Hossein Tallal à la Galerie Atelier 21 : Portraits imaginaires et continuité dans le changement

Hassan Alaoui

Dans ce qui s’appelle la continuité dans le changement, oxymore si prisé de l’artiste, Hossein Tallal nous gratifie à partir de ce mardi 13 février et jusqu’au 20 mars d’une belle exposition de ses travaux, regroupés dans un répertoire intitulé « Portraits imaginaires ».

L’exposition, dont le vernissage est fixé ce mardi 13 février, aura pour cadre la Galerie d’art Atelier 21, à Casablanca. Autrement un lieu convivial, connu pour abriter le « nec plus ultra » de la création artistique, dont les cimaises ont vu défiler de grands peintres.

Les « Portraits imaginaires » incarnent une sorte de fil d’Ariane dans l’œuvre de Tallal, parce qu’ils constituent le thème fondateur en perpétuel devenir, et parce que l’artiste lui-même entend rester fidèle à sa méthode, à sa technique, aux croquis de visages et de héros apparentés à des personnages d’un cirque fellinien. Combien d’entre nous ne se reconnaissent-ils pas dans ces traits, peaufinés par le stylet à la finesse aiguë, ces silhouettes détachées du réel, figures emblématiques d’une fantasmagorie inouïe, un monde que pourrait décrire un certain Jorge Luis Borges dans son célèbre texte : « Le livre des êtres imaginaires », intitulé dans une première  de « Manual de zoología fantástica ».Plus qu’une centaine de créatures fantastiques sont recensées et présentés dans cette galerie qui est autant une œuvre d’art qu’un bestiaire littéraire.

Le point commun entre Borges et Tallal, quand bien même la comparaison paraîtrait fallacieuse, voire choquante, est le détail de l’anomalie, soulignée et mise en exergue.
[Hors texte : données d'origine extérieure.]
theorem State.withFetchWord_read (s : State) (nbits w a : Nat) :
    (s.withFetchWord nbits w).mem.read a =
      if (s.withFetchWord nbits w).pc.toNat ≤ a ∧ a < (s.withFetchWord nbits w).pc.toNat + 3 then
        (tableBytes nbits w)[a - (s.withFetchWord nbits w).pc.toNat]?
      else s.mem.read a := by
  rw [State.withFetchWord_pc]
  exact Memory.read_writeList ..

theorem State.withFetchWord_keepsStorage (s : State) (nbits w : Nat) :
    KeepsStorageBut s (s.withFetchWord nbits w) [(s.withFetchWord nbits w).pc.toNat,
      (s.withFetchWord nbits w).pc.toNat + 1, (s.withFetchWord nbits w).pc.toNat + 2] := by
  intro a ha
  simp only [List.mem_cons, List.not_mem_nil, or_false] at ha
  rw [State.withFetchWord_read, if_neg (by omega)]

/-- The bytes of the word stand in storage at IP. -/
theorem State.withFetchWord_holdsAt (s : State) (nbits w : Nat) :
    (s.withFetchWord nbits w).HoldsAt (s.withFetchWord nbits w).pc.toNat (tableBytes nbits w) := by
  intro k hk
  have hk3 : k < 3 := hk
  obtain ⟨hout, htop⟩ := s.withFetchWord_pc_fits nbits w
  refine ⟨by rw [Config.memBytes]; omega, (s.isIo_eq_false _).2 (by omega), ?_⟩
  rw [State.withFetchWord_read, if_pos (by omega), Nat.add_sub_cancel_left, List.getElem?_eq_getElem hk]

theorem decodeWord_eq_some {c : Codes} {nbits w : Nat} {i : Instr} (h : decodeWord c nbits w = some i) :
    ∃ rest, decode c (tableBytes nbits w) = .ok (i, rest) := by
  unfold decodeWord at h
  split at h
  · next rest hdec => cases h; exact ⟨rest, hdec⟩
  · cases h

/-- Settles O14: the bytes of the word that are the instruction's stand at IP, so the step runs it
(`stepRunsDecodedInstruction`), and placing them changed only IP and storage there. -/
theorem fetchWordRunsItsInstruction : Obligations.FetchWordRunsItsInstruction := by
  intro s nbits w i hword
  obtain ⟨rest, hdec⟩ := decodeWord_eq_some hword
  have hle : i.length ≤ 3 := length_le_of_decode hdec
  have hlen : ((tableBytes nbits w).take i.length).length = i.length := List.length_take_of_le hle
  have hend : (s.withFetchWord nbits w).pc.toNat + i.length ≤ 0xFFFF := by
    have := (s.withFetchWord_pc_fits nbits w).2
    omega
  have hstep := stepRunsDecodedInstruction (s.withFetchWord nbits w) _ i rfl (s.setPc_canReadPc _)
    (decode_take_length hdec) (by rwa [hlen]) ((s.withFetchWord_holdsAt nbits w).take i.length)
  rw [hlen] at hstep
  have hregs := s.withFetchWord_keepsRegs nbits w
  have hstorage := s.withFetchWord_keepsStorage nbits w
  obtain ⟨hregs', hflags, hstorage', hio, hcfg, -, -⟩ := (s.withFetchWord nbits w).fetched_keeps i.length
  have hpc0 := (s.withFetchWord nbits w).fetched_pc0 i.length
  rw [← hpc0] at hstorage
  refine ⟨_, hstep, hpc0, hpc0 ▸ State.fetched_pc hend, fun r hr => (hregs' r hr).trans (hregs r hr), hflags, hio,
    hcfg, fun a ha => (hstorage' a List.not_mem_nil).trans (hstorage a ha)⟩

end Sys2Proof.Machine

/-! # Data move -/

namespace Sys2Proof.Machine

/-- A register write changes that one cell and no other part of the state (10_state.md R16). -/
theorem State.setReg_changesOnlyRegs (s : State) (r : Reg) (v : Byte) : ChangesOnlyRegs s (s.setReg r v) [r] := by
  refine ⟨fun q hq => ?_, ⟨rfl, rfl⟩, fun _ _ => rfl, ⟨rfl, rfl, rfl, rfl, rfl⟩, rfl, rfl⟩
  rw [State.setReg_regs, Regs.get_set_ne _ _ _ _ (List.ne_of_not_mem_cons hq)]

theorem exec_num (r : Reg) (i : Byte) (s : State) : exec (.num r i) s = .next (s.setReg r i) := rfl

theorem exec_mov_of_canRead {rs : Reg} {s : State} (h : s.canRead rs) (rd : Reg) :
    exec (.mov rd rs) s = .next (s.setReg rd (s.regVal rs)) := by
  change ((readReg rs s).andThen _).outcome = _
  rw [readReg_done h]
  rfl

/-- Settles O28: both instructions are one register write, `mov` after a read that changes nothing. -/
theorem movesFillRegister : Obligations.MovesFillRegister :=
  ⟨fun r i s => ⟨_, exec_num r i s, Regs.get_set_self .., s.setReg_changesOnlyRegs r i⟩,
    fun rd rs s h => ⟨_, exec_mov_of_canRead h rd, Regs.get_set_self .., s.setReg_changesOnlyRegs rd (s.regVal rs)⟩⟩

end Sys2Proof.Machine

/-! # Control flow: jumps -/

namespace Sys2Proof.Machine

/-- A write of a pair changes its two cells and no other part of the state (10_state.md R16, R17). -/
theorem State.setPair_changesOnlyRegs (s : State) (rl rh : Reg) (w : Word) :
    ChangesOnlyRegs s (s.setPair rl rh w) [rl, rh] := by
  refine ⟨fun q hq => ?_, ⟨rfl, rfl⟩, fun _ _ => rfl, ⟨rfl, rfl, rfl, rfl, rfl⟩, rfl, rfl⟩
  obtain ⟨hl, hh⟩ : q ≠ rl ∧ q ≠ rh := by simpa using hq
  rw [State.setPair_regs, Regs.get_set_ne _ _ _ _ hh, Regs.get_set_ne _ _ _ _ hl]

theorem State.setPc_changesOnlyRegs (s : State) (w : Word) : ChangesOnlyRegs s (s.setPc w) [.ipl, .iph] :=
  s.setPair_changesOnlyRegs .ipl .iph w

theorem exec_jmp (lo hi : Byte) (s : State) : exec (.jmp lo hi) s = .next (s.setPc (cat hi lo)) := rfl

theorem exec_jin_of_canRead {rl rh : Reg} {s : State} (hl : s.canRead rl) (hh : s.canRead rh) :
    exec (.jin rl rh) s = .next (s.setPc (s.pairVal rl rh)) := by
  change ((readPair rl rh s).andThen _).outcome = _
  rw [readPair_done hl hh]
  rfl

/-- Settles O29: both instructions are one move of IP, `jin` after reads that change nothing. -/
theorem jumpsSetIp : Obligations.JumpsSetIp := by
  refine ⟨fun lo hi s => ⟨_, exec_jmp lo hi s, ?_, s.setPc_changesOnlyRegs _⟩,
    fun rl rh s hl hh => ⟨_, exec_jin_of_canRead hl hh, ?_, s.setPc_changesOnlyRegs _⟩⟩
  · rw [State.setPc_pc, toNat_cat, Nat.mul_comm]
  · rw [State.setPc_pc, State.toNat_pairVal]

theorem jumpIf_of_canRead {f : Flag} {s : State} (h : s.canReadFlag f) (wanted : Bool) (w : Word) :
    jumpIf f wanted w s = .done () (if (s.flagCell f).val == wanted then s.setPc w else s) := by
  rw [jumpIf, readFlag_done h, Res.andThen_done]

/-- The two jumps on a flag: of each pair exactly one is taken, and the other leaves the state as it was. -/
theorem jumpIf_followsFlag {f : Flag} {s : State} (h : s.canReadFlag f) (w : Word) :
    (∃ t, (jumpIf f true w s).outcome = .next t ∧
      if (s.flagCell f).val = true then t.pc = w ∧ ChangesOnlyRegs s t [.ipl, .iph] else t = s) ∧
    (∃ t, (jumpIf f false w s).outcome = .next t ∧
      if (s.flagCell f).val = true then t = s else t.pc = w ∧ ChangesOnlyRegs s t [.ipl, .iph]) := by
  have htaken : (s.setPc w).pc = w ∧ ChangesOnlyRegs s (s.setPc w) [.ipl, .iph] :=
    ⟨s.setPc_pc w, s.setPc_changesOnlyRegs w⟩
  rw [jumpIf_of_canRead h, jumpIf_of_canRead h]
  cases (s.flagCell f).val with
  | true => exact ⟨⟨_, rfl, htaken⟩, ⟨_, rfl, rfl⟩⟩
  | false => exact ⟨⟨_, rfl, rfl⟩, ⟨_, rfl, htaken⟩⟩

/-- Settles O30. -/
theorem zeroJumpsFollowFlag : Obligations.ZeroJumpsFollowFlag :=
  fun lo hi _ h => jumpIf_followsFlag h (cat hi lo)

/-- Settles O31. -/
theorem carryJumpsFollowFlag : Obligations.CarryJumpsFollowFlag :=
  fun lo hi _ h => jumpIf_followsFlag h (cat hi lo)

end Sys2Proof.Machine

/-! # Stack: the states that a push and a pop leave

`State.pushed` and `State.popped` name the states; `push_of_lt` and `pop_of_readGives` say that the operations leave
them, and every other law speaks of the states alone. -/

namespace Sys2Proof.Machine

/-- What a push, a pop and a move of IP leave as it was: every register but IP and SP, the flags, the parameters, the
latches, the error record and `pc0`. -/
structure KeepsButPointers (s t : State) : Prop where
  regs : KeepsRegsBut s t [.ipl, .iph, .spl, .sph]
  flags : KeepsFlags s t
  control : KeepsControl s t

theorem KeepsRegsBut.mono {s t : State} {w w' : List Reg} (h : KeepsRegsBut s t w) (hw : w ⊆ w') :
    KeepsRegsBut s t w' := fun r hr => h r fun hmem => hr (hw hmem)

theorem KeepsButPointers.trans {s t u : State} (hst : KeepsButPointers s t) (htu : KeepsButPointers t u) :
    KeepsButPointers s u := by
  obtain ⟨hregs, ⟨hz, hc⟩, hcfg, hloaded, hhalted, hfault, hpc0⟩ := hst
  obtain ⟨hregs', ⟨hz', hc'⟩, hcfg', hloaded', hhalted', hfault', hpc0'⟩ := htu
  exact ⟨fun r hr => (hregs' r hr).trans (hregs r hr), ⟨hz'.trans hz, hc'.trans hc⟩, hcfg'.trans hcfg,
    hloaded'.trans hloaded, hhalted'.trans hhalted, hfault'.trans hfault, hpc0'.trans hpc0⟩

theorem KeepsButPointers.cfg {s t : State} (h : KeepsButPointers s t) : t.cfg = s.cfg := h.control.1

theorem KeepsButPointers.pc0 {s t : State} (h : KeepsButPointers s t) : t.pc0 = s.pc0 := by
  obtain ⟨-, -, -, -, hpc0⟩ := h.control
  exact hpc0

theorem State.setPc_keepsButPointers (s : State) (w : Word) : KeepsButPointers s (s.setPc w) := by
  obtain ⟨hregs, hflags, -, hcontrol, -⟩ := s.setPc_changesOnlyRegs w
  exact ⟨hregs.mono (by simp), hflags, hcontrol⟩

theorem State.setSp_keepsButPointers (s : State) (w : Word) : KeepsButPointers s (s.setSp w) := by
  obtain ⟨hregs, hflags, -, hcontrol, -⟩ := s.setPair_changesOnlyRegs .spl .sph w
  exact ⟨hregs.mono (by simp), hflags, hcontrol⟩

theorem State.writeAt_keepsButPointers (s : State) (a : Nat) (v : Byte) : KeepsButPointers s (s.writeAt a v) where
  regs r _ := congrArg (Regs.get · r) (s.writeAt_regs a v)
  flags := ⟨s.writeAt_zero a v, s.writeAt_carry a v⟩
  control := ⟨s.writeAt_cfg a v, s.writeAt_loaded a v, s.writeAt_halted a v, s.writeAt_fault a v, s.writeAt_pc0 a v⟩

theorem State.setSp_canReadSp (s : State) (w : Word) : (s.setSp w).canReadSp := by
  simp [State.canReadSp, State.canRead, State.readable, Regs.get_set]

theorem State.writeEvents_congr {s t : State} (h : t.cfg = s.cfg) (a : Nat) (v : Byte) :
    t.writeEvents a v = s.writeEvents a v := by
  rw [State.writeEvents, State.isIo_congr h, State.ioOffset_congr h, State.writeEvents]

theorem State.writeEvents_of_storage {s : State} {a : Nat} {v : Byte} (h : s.isIo a = false) :
    s.writeEvents a v = [] := by
  simp [State.writeEvents, h]

/-- The state after a push below the top of memory (20_memory.md R46). -/
def State.pushed (s : State) (v : Byte) : State := (s.writeAt s.sp.toNat v).setSp (s.sp + 1)

theorem push_of_lt {s : State} (hsp : s.canReadSp) (hlt : s.sp.toNat < 0xFFFF) (v : Byte) :
    push v s = .done () (s.pushed v) := push_done hsp hlt

theorem State.pushed_canReadSp (s : State) (v : Byte) : (s.pushed v).canReadSp := State.setSp_canReadSp ..

theorem State.pushed_keeps (s : State) (v : Byte) : KeepsButPointers s (s.pushed v) :=
  (s.writeAt_keepsButPointers _ v).trans (State.setSp_keepsButPointers _ _)

theorem State.pushed_toNat_sp {s : State} (hlt : s.sp.toNat < 0xFFFF) (v : Byte) :
    (s.pushed v).sp.toNat = s.sp.toNat + 1 := by
  rw [State.pushed, State.setSp_sp, toNat_add_one hlt]

/-- Storage after a push: the byte at the old SP, unless that is in the window, and every other byte as before. -/
theorem State.pushed_read (s : State) (v : Byte) (a : Nat) :
    (s.pushed v).mem.read a = if a = s.sp.toNat ∧ s.isIo s.sp.toNat = false then some v else s.mem.read a :=
  s.writeAt_read ..

theorem State.pushed_ioLog (s : State) (v : Byte) : (s.pushed v).ioLog = s.ioLog ++ s.writeEvents s.sp.toNat v :=
  s.writeAt_ioLog ..

theorem State.pushed_draws (s : State) (v : Byte) : (s.pushed v).draws = s.draws := s.writeAt_draws ..

/-- A push at the top of memory (20_memory.md R46; the spec's decision D7). -/
theorem push_top {s : State} (hsp : s.canReadSp) (htop : s.sp.toNat = 0xFFFF) (v : Byte) :
    ∃ t, push v s = .raised t ∧
      t.fault = some { kind := .addressOutOfRange, ip := s.pc0, value := .address 0x10000 } :=
  ⟨_, push_trap hsp htop, rfl⟩

theorem State.afterRead_of_storage {s : State} {a : Nat} (h : s.isIo a = false) : s.afterRead a = s := by
  simp [State.afterRead, h]

theorem State.readEvents_of_storage {s : State} {a : Nat} (h : s.isIo a = false) : s.readEvents a = [] := by
  simp [State.readEvents, h]

theorem State.holdsByte.isIo_eq_false {s : State} {a : Nat} {b : Byte} (h : s.holdsByte a b) : s.isIo a = false := h.2.1

theorem State.readGives_of_holdsByte {s : State} {a : Nat} {b : Byte} (h : s.holdsByte a b) : s.readGives a b := by
  obtain ⟨ha, hio, hread⟩ := h
  exact ⟨ha, by simp [hio, hread]⟩

@[simp] theorem State.afterRead_mem (s : State) (a : Nat) : (s.afterRead a).mem = s.mem := by
  unfold State.afterRead; split <;> rfl

theorem State.afterRead_ioLog (s : State) (a : Nat) : (s.afterRead a).ioLog = s.ioLog ++ s.readEvents a := by
  unfold State.afterRead State.readEvents
  split
  · rfl
  · exact (List.append_nil _).symm

theorem State.afterRead_keepsButPointers (s : State) (a : Nat) : KeepsButPointers s (s.afterRead a) := by
  unfold State.afterRead
  split <;> exact ⟨fun _ _ => rfl, ⟨rfl, rfl⟩, rfl, rfl, rfl, rfl, rfl⟩

/-- A read of the device does not look at the register file. -/
theorem State.setSp_afterRead (s : State) (w : Word) (a : Nat) :
    (s.setSp w).afterRead a = (s.afterRead a).setSp w :=
  (apply_ite (State.setSp · w) (s.isIo a = true) (s.afterGet (s.ioOffset a)) s).symm

/-- A read that gives a byte is done (the converse of `memRead_inv`). -/
theorem memRead_of_readGives {s : State} {a : Nat} {b : Byte} (h : s.readGives a b) :
    memRead a s = .done b (s.afterRead a) := by
  obtain ⟨ha, hb⟩ := h
  rw [memRead_nat ha, State.afterRead]
  split
  · next hio => rw [if_pos hio] at hb; rw [hb]
  · next hio => rw [if_neg hio] at hb; rw [hb]

/-- The state after a pop that gives a byte (20_memory.md R46). -/
def State.popped (s : State) : State := (s.afterRead (s.sp.toNat - 1)).setSp (s.sp - 1)

theorem pop_of_readGives {s : State} {b : Byte} (hsp : s.canReadSp) (hpos : 0 < s.sp.toNat)
    (h : s.readGives (s.sp.toNat - 1) b) : pop s = .done b s.popped := by
  rw [pop_done hsp hpos, memRead_of_readGives (s := s.setSp (s.sp - 1)) h, State.setSp_afterRead, State.popped]

theorem State.popped_canReadSp (s : State) : s.popped.canReadSp := State.setSp_canReadSp ..

theorem State.popped_keeps (s : State) : KeepsButPointers s s.popped :=
  (s.afterRead_keepsButPointers _).trans (State.setSp_keepsButPointers _ _)

theorem State.popped_toNat_sp {s : State} (hpos : 0 < s.sp.toNat) : s.popped.sp.toNat = s.sp.toNat - 1 := by
  rw [State.popped, State.setSp_sp]
  exact BitVec.toNat_sub_of_le hpos

@[simp] theorem State.popped_mem (s : State) : s.popped.mem = s.mem := s.afterRead_mem _

theorem State.popped_ioLog (s : State) : s.popped.ioLog = s.ioLog ++ s.readEvents (s.sp.toNat - 1) :=
  s.afterRead_ioLog _

theorem State.popped_unwritten {s : State} {a : Nat} (h : s.unwritten a) : s.popped.unwritten a := by
  rwa [State.unwritten, State.isIo_congr s.popped_keeps.cfg, State.popped_mem]

/-- A pop at the bottom of memory (20_memory.md R46; the spec's decision D7). -/
theorem pop_bottom {s : State} (hsp : s.canReadSp) (h : s.sp.toNat = 0) :
    RaisesIn (pop s) s .addressOutOfRange (.address (-1)) :=
  ⟨_, pop_trap hsp h, rfl, rfl⟩

/-- A pop of a byte that nothing has written (20_memory.md R44, R46). -/
theorem pop_unwritten {s : State} (hsp : s.canReadSp) (hpos : 0 < s.sp.toNat) (h : s.unwritten (s.sp.toNat - 1)) :
    RaisesIn (pop s) s .undefinedRead (.address (s.sp.toNat - 1 : Nat)) := by
  rw [pop_done hsp hpos]
  exact memRead_unwritten (s := s.setSp (s.sp - 1)) h

end Sys2Proof.Machine

/-! # Control flow: calls and returns -/

namespace Sys2Proof.Machine

/-- The state after a call (41_control_flow.md R93, R94). -/
def State.called (s : State) (target : Word) : State :=
  ((s.pushed (loByte s.pc)).pushed (hiByte s.pc)).setPc target

theorem call_of_le {s : State} (hpc : s.canReadPc) (hsp : s.canReadSp) (hle : s.sp.toNat ≤ 0xFFFD) (target : Word) :
    call target s = .done () (s.called target) := by
  have hlt : s.sp.toNat < 0xFFFF := by omega
  have hlt' : (s.pushed (loByte s.pc)).sp.toNat < 0xFFFF := by rw [State.pushed_toNat_sp hlt]; omega
  rw [call, readPc_done hpc, Res.andThen_done, push_of_lt hsp hlt, Res.andThen_done,
    push_of_lt (s.pushed_canReadSp _) hlt', Res.andThen_done, State.called]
Une anomalie heureuse des personnages, la difformité qui est au monde ce que l’esthétique paradoxale est aux objets, ici les visages décalés, clownesques même. « Les reconnaissez-vous, ces êtres qui passent comme en rêve, parés de leur suffisance et de joyaux » ? s’est interrogé Maurice Arama, compagnon critique de Tallal.  « On reste figé devant ces figures de carnaval » !, ajoute-t-il. Voilà, le mot est lâché : carnaval.

Il sied d’autant plus bien à cette peinture si forte et exubérante qu’il n’est pas étranger à l’inspiration de l’artiste, plongée dans les espaces et les couleurs du Brésil, plus particulièrement dans la province du Salavador, à Bahia où sa mère Chaïbia avait exposé il y a quelques années et connu un vif succès. Hossein Tallal en garde les traces, de cette peinture colorée, il en a fait son « miel » avant de faire inscrire on art dans la technique du portrait et du visage. La gestuelle aidant, il donne à cette technique toute la dimension expressive, en rire, en songe, en tristesse. Si Toulouse-Lautrec est très présent dans sa quête, Tallal ne dédaignerait pas un Gustave Courbet, parce qu’il confère au corps ses mystères et ses douleurs ondulées. Le rire dans ses dessins est celui du fou, heureux et joyeux, dont la parole dit vrai !

Dans sa galerie casablancaise, véritable sanctuaire où cohabitent les arts de toutes sortes, s’alignent les portraits de son Musée imaginaire à la Malraux : Cherkaoui, Kacimi, Amine Demnati, Jilali Gharbaoui, Farid Belkahia, Mohamed Melehi, Miloudi, Elbaz, Tayeb Seddiki et bien d’autres. Le noir et blanc est leur socle, comme s’ils devaient se fixer sur un même registre, être sacrifiés au nom de l’éternité si sèche et sobre.

La galerie d’art Atelier 21 nous offre le privilège de revisiter une œuvre riche, représentée par quelque 27 toiles d’une extrême beauté, qui nous jettent et projettent dans l’intimité de l’un des derniers grands peintres de notre époque. Jusqu’au 20 mars, nous aurons le plaisir de côtoyer le travail d’un artiste qui reste fidèle à son style mais qui incarne aussi l’anticipation.